┌─ Given entries
theorem witness_DecodeAndEncodeAgree :
    Instr.rti.WellFormed ∧ isOk (decode true 0x8000#16) .rti = true := by decide
theorem witness_DecodeErrorsExactly :
    0x1008#16 &&& 0xF000#16 ≠ 0xD000#16 ∧ wrongFixedFields 0x1008#16 = true ∧ withFixedFields 0x1008#16 = 0x1000#16 := by
  decide
theorem witness_DecoderGivesWellFormed : isOk (decode false 0xFFFF#16) (.trap 0xFF#8) = true := by decide
theorem witness_ExtensionBits :
    (sext 0b10000#5).getLsbD 15 = true ∧ (sext 0b01111#5).getLsbD 5 = false ∧ (zext 0xFF#8).getLsbD 8 = false ∧
      (sext 1#1).getLsbD 15 = true ∧ (sext 0x8000#16).getLsbD 14 = false := by decide
theorem witness_ImmediateRanges :
    (sext 0b10000#5).toInt = -16 ∧ (sext 0b01111#5).toInt = 15 ∧ (sext 0x400#11).toInt = -1024 ∧
      (sext 1#1).toInt = -1 ∧ (sext 0x7FFF#16).toInt = 32767 := by decide
theorem witness_InitSetsPcCondStatus : fresh.stage = .created ∧ isNext (initOnce fresh) = true := by decide
theorem witness_InitExactlyOnce :
    fresh.stage = .created ∧ isRefused (step fresh) .notInitialised = true ∧ State.reset.stage ≠ .created ∧
      isRefused (initOnce State.reset) .alreadyInitialised = true := by decide
theorem witness_HostWritesBeforeTheFirstStep :
    State.reset.stage ≠ .started ∧ fresh.stage ≠ .started ∧ fresh.stage = .created ∧
      isNext (hostWrite (.pc 1#16) fresh) = true ∧ State.reset.stage ≠ .created ∧
      isRefused (hostWrite (.pc 1#16) State.reset) .hostWriteTooLate = true ∧
      isRefused (hostWrite (.reg .r0 1#16) (State.reset.setStage .started)) .hostWriteTooLate = true := by decide
theorem witness_StepRunsTheDecodedInstruction :
    (loaded 0x1042#16).MayStep ∧ isOk (decode true ((loaded 0x1042#16).mem.read 0x3000#16)) (.addReg .r0 .r1 .r2) = true ∧
      (loaded 0xDFFF#16).MayStep ∧
      isError (decode true ((loaded 0xDFFF#16).mem.read 0x3000#16)) (.reservedOpcode 0xDFFF#16) = true := by decide
theorem witness_DecodeFaultLeavesEverything :
    (loaded 0xD000#16).MayStep ∧ (loaded 0xD000#16).mem.read 0x3000#16 &&& 0xF000#16 = 0xD000#16 ∧
      (loaded 0xF125#16).MayStep ∧ (loaded 0xF125#16).params.strictFields = true ∧
      wrongFixedFields ((loaded 0xF125#16).mem.read 0x3000#16) = true := by decide
theorem witness_StepDefinedOnlyWhileRunning :
    fresh.stage = .created ∧ (State.reset.setStatus .halted).stage ≠ .created ∧
      (State.reset.setStatus .halted).status ≠ .running ∧
      isRefused (step (State.reset.setStatus .halted)) .runEnded = true ∧ isNext (step State.reset) = true := by decide
theorem witness_OnlyTheHaltTrapHalts :
    after (step (loaded 0xF025#16)) (·.status) = some .halted ∧ (State.reset.setStatus .halted).Succeeded := by decide
theorem witness_OnlyTheHaltTrapHalts_failed :
    (State.reset.setStatus (.failed (.unsupported .rti))).Failed := ⟨_, rfl⟩
theorem witness_DriverLoopsUntilTheEnd :
    State.reset.status = .running ∧ isNext (step State.reset) = true ∧
      after (drive 3 (loaded 0xF025#16)) (fun t => (t.status, t.pc)) = some (.halted, 0x3001#16) := by decide
theorem witness_FlagsFollowDrOrStay :
    isNext (exec (.lea .r0 0#9) State.reset) = true ∧ flagDest (.lea .r0 0#9) = some .r0 ∧
      isNext (exec (.trap 0x25#8) State.reset) = true ∧ flagDest (.trap 0x25#8) = none := by decide
/-- V45, V46, and a host that never answers. -/
theorem witness_GetcFollowsTheAnswer :
    after (step (getc [.byte 0xFF#8])) (fun t => (t.regs.r0, t.regs.r7, t.cond)) = some (0xFF#16, 0x3001#16, .z) ∧
      after (step (getc [.failed ⟨1⟩])) (fun t => (t.regs.r0, t.regs.r7, t.status)) =
        some (0#16, 0x3001#16, .failed (.io ⟨1⟩)) ∧
      isFault (step (getc [.never])) .inputNeverAnswered = true := by decide
theorem witness_OutFollowsTheAnswer :
    (0#8).toNat = ((out [.accepted]).reg .r0).toNat % 256 ∧ after (step (out [.accepted])) (·.output) = some [0#8] ∧
      after (step (out [.failed ⟨1⟩ 0])) (·.output) = some [] ∧
      after (step (out [.failed ⟨1⟩ 1])) (·.output) = some [0#8] := by decide
/-- V48, V50: the empty string, and a scan that wraps. -/
theorem witness_PutsWritesTheString :
    State.reset.mem.read (State.reset.reg .r0 + BitVec.ofNat 16 0) = 0#16 ∧
      after (exec (.trap 0x22#8) { State.reset with writeAnswers := [.accepted] }) (·.ioLog) =
        some [.wrote (.bytes [])] ∧
      after (exec (.trap 0x22#8) { State.reset with
        regs := { RegFile.zero with r0 := 0xFFFF#16 }, mem := [(0xFFFF, 0x41#16)], writeAnswers := [.failed ⟨0⟩ 1] })
          (·.output) = some [0x41#8] := by decide
/-- `n` Words 1 from address `lo` on. -/
def onesFrom : Nat → Nat → Memory
  | _, 0 => []
  | lo, n + 1 => (lo, 1#16) :: onesFrom (lo + 1) n

theorem read_onesFrom (a : Word) : ∀ n lo, lo ≤ a.toNat → a.toNat < lo + n → (onesFrom lo n).read a = 1#16
  | 0, _, h, h' => by omega
  | n + 1, lo, h, h' => by
    unfold onesFrom Memory.read
    split
    · rfl
    · exact read_onesFrom a n (lo + 1) (by omega) (by omega)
└─
# Problem requirements
Would you write out the data exactly as it reads?

# Response to the exercise
theorem witness_DecodeAndEncodeAgree :
    Instr.rti.WellFormed ∧ isOk (decode true 0x8000#16) .rti = true := by decide
theorem witness_DecodeErrorsExactly :
    0x1008#16 &&& 0xF000#16 ≠ 0xD000#16 ∧ wrongFixedFields 0x1008#16 = true ∧ withFixedFields 0x1008#16 = 0x1000#16 := by
  decide
theorem witness_DecoderGivesWellFormed : isOk (decode false 0xFFFF#16) (.trap 0xFF#8) = true := by decide
theorem witness_ExtensionBits :
    (sext 0b10000#5).getLsbD 15 = true ∧ (sext 0b01111#5).getLsbD 5 = false ∧ (zext 0xFF#8).getLsbD 8 = false ∧
      (sext 1#1).getLsbD 15 = true ∧ (sext 0x8000#16).getLsbD 14 = false := by decide
theorem witness_ImmediateRanges :
    (sext 0b10000#5).toInt = -16 ∧ (sext 0b01111#5).toInt = 15 ∧ (sext 0x400#11).toInt = -1024 ∧
      (sext 1#1).toInt = -1 ∧ (sext 0x7FFF#16).toInt = 32767 := by decide
theorem witness_InitSetsPcCondStatus : fresh.stage = .created ∧ isNext (initOnce fresh) = true := by decide
theorem witness_InitExactlyOnce :
    fresh.stage = .created ∧ isRefused (step fresh) .notInitialised = true ∧ State.reset.stage ≠ .created ∧
      isRefused (initOnce State.reset) .alreadyInitialised = true := by decide
theorem witness_HostWritesBeforeTheFirstStep :
    State.reset.stage ≠ .started ∧ fresh.stage ≠ .started ∧ fresh.stage = .created ∧
      isNext (hostWrite (.pc 1#16) fresh) = true ∧ State.reset.stage ≠ .created ∧
      isRefused (hostWrite (.pc 1#16) State.reset) .hostWriteTooLate = true ∧
      isRefused (hostWrite (.reg .r0 1#16) (State.reset.setStage .started)) .hostWriteTooLate = true := by decide
theorem witness_StepRunsTheDecodedInstruction :
    (loaded 0x1042#16).MayStep ∧ isOk (decode true ((loaded 0x1042#16).mem.read 0x3000#16)) (.addReg .r0 .r1 .r2) = true ∧
      (loaded 0xDFFF#16).MayStep ∧
      isError (decode true ((loaded 0xDFFF#16).mem.read 0x3000#16)) (.reservedOpcode 0xDFFF#16) = true := by decide
theorem witness_DecodeFaultLeavesEverything :
    (loaded 0xD000#16).MayStep ∧ (loaded 0xD000#16).mem.read 0x3000#16 &&& 0xF000#16 = 0xD000#16 ∧
      (loaded 0xF125#16).MayStep ∧ (loaded 0xF125#16).params.strictFields = true ∧
      wrongFixedFields ((loaded 0xF125#16).mem.read 0x3000#16) = true := by decide
theorem witness_StepDefinedOnlyWhileRunning :
    fresh.stage = .created ∧ (State.reset.setStatus .halted).stage ≠ .created ∧
      (State.reset.setStatus .halted).status ≠ .running ∧
      isRefused (step (State.reset.setStatus .halted)) .runEnded = true ∧ isNext (step State.reset) = true := by decide
theorem witness_OnlyTheHaltTrapHalts :
    after (step (loaded 0xF025#16)) (·.status) = some .halted ∧ (State.reset.setStatus .halted).Succeeded := by decide
theorem witness_OnlyTheHaltTrapHalts_failed :
    (State.reset.setStatus (.failed (.unsupported .rti))).Failed := ⟨_, rfl⟩
theorem witness_DriverLoopsUntilTheEnd :
    State.reset.status = .running ∧ isNext (step State.reset) = true ∧
      after (drive 3 (loaded 0xF025#16)) (fun t => (t.status, t.pc)) = some (.halted, 0x3001#16) := by decide
theorem witness_FlagsFollowDrOrStay :
    isNext (exec (.lea .r0 0#9) State.reset) = true ∧ flagDest (.lea .r0 0#9) = some .r0 ∧
      isNext (exec (.trap 0x25#8) State.reset) = true ∧ flagDest (.trap 0x25#8) = none := by decide
/-- V45, V46, and a host that never answers. -/
theorem witness_GetcFollowsTheAnswer :
    after (step (getc [.byte 0xFF#8])) (fun t => (t.regs.r0, t.regs.r7, t.cond)) = some (0xFF#16, 0x3001#16, .z) ∧
      after (step (getc [.failed ⟨1⟩])) (fun t => (t.regs.r0, t.regs.r7, t.status)) =
        some (0#16, 0x3001#16, .failed (.io ⟨1⟩)) ∧
      isFault (step (getc [.never])) .inputNeverAnswered = true := by decide
theorem witness_OutFollowsTheAnswer :
    (0#8).toNat = ((out [.accepted]).reg .r0).toNat % 256 ∧ after (step (out [.accepted])) (·.output) = some [0#8] ∧
      after (step (out [.failed ⟨1⟩ 0])) (·.output) = some [] ∧
      after (step (out [.failed ⟨1⟩ 1])) (·.output) = some [0#8] := by decide
/-- V48, V50: the empty string, and a scan that wraps. -/
theorem witness_PutsWritesTheString :
    State.reset.mem.read (State.reset.reg .r0 + BitVec.ofNat 16 0) = 0#16 ∧
      after (exec (.trap 0x22#8) { State.reset with writeAnswers := [.accepted] }) (·.ioLog) =
        some [.wrote (.bytes [])] ∧
      after (exec (.trap 0x22#8) { State.reset with
        regs := { RegFile.zero with r0 := 0xFFFF#16 }, mem := [(0xFFFF, 0x41#16)], writeAnswers := [.failed ⟨0⟩ 1] })
          (·.output) = some [0x41#8] := by decide
/-- `n` Words 1 from address `lo` on. -/
def onesFrom : Nat → Nat → Memory
  | _, 0 => []
  | lo, n + 1 => (lo, 1#16) :: onesFrom (lo + 1) n

theorem read_onesFrom (a : Word) : ∀ n lo, lo ≤ a.toNat → a.toNat < lo + n → (onesFrom lo n).read a = 1#16
  | 0, _, h, h' => by omega
  | n + 1, lo, h, h' => by
    unfold onesFrom Memory.read
    split
    · rfl
    · exact read_onesFrom a n (lo + 1) (by omega) (by omega)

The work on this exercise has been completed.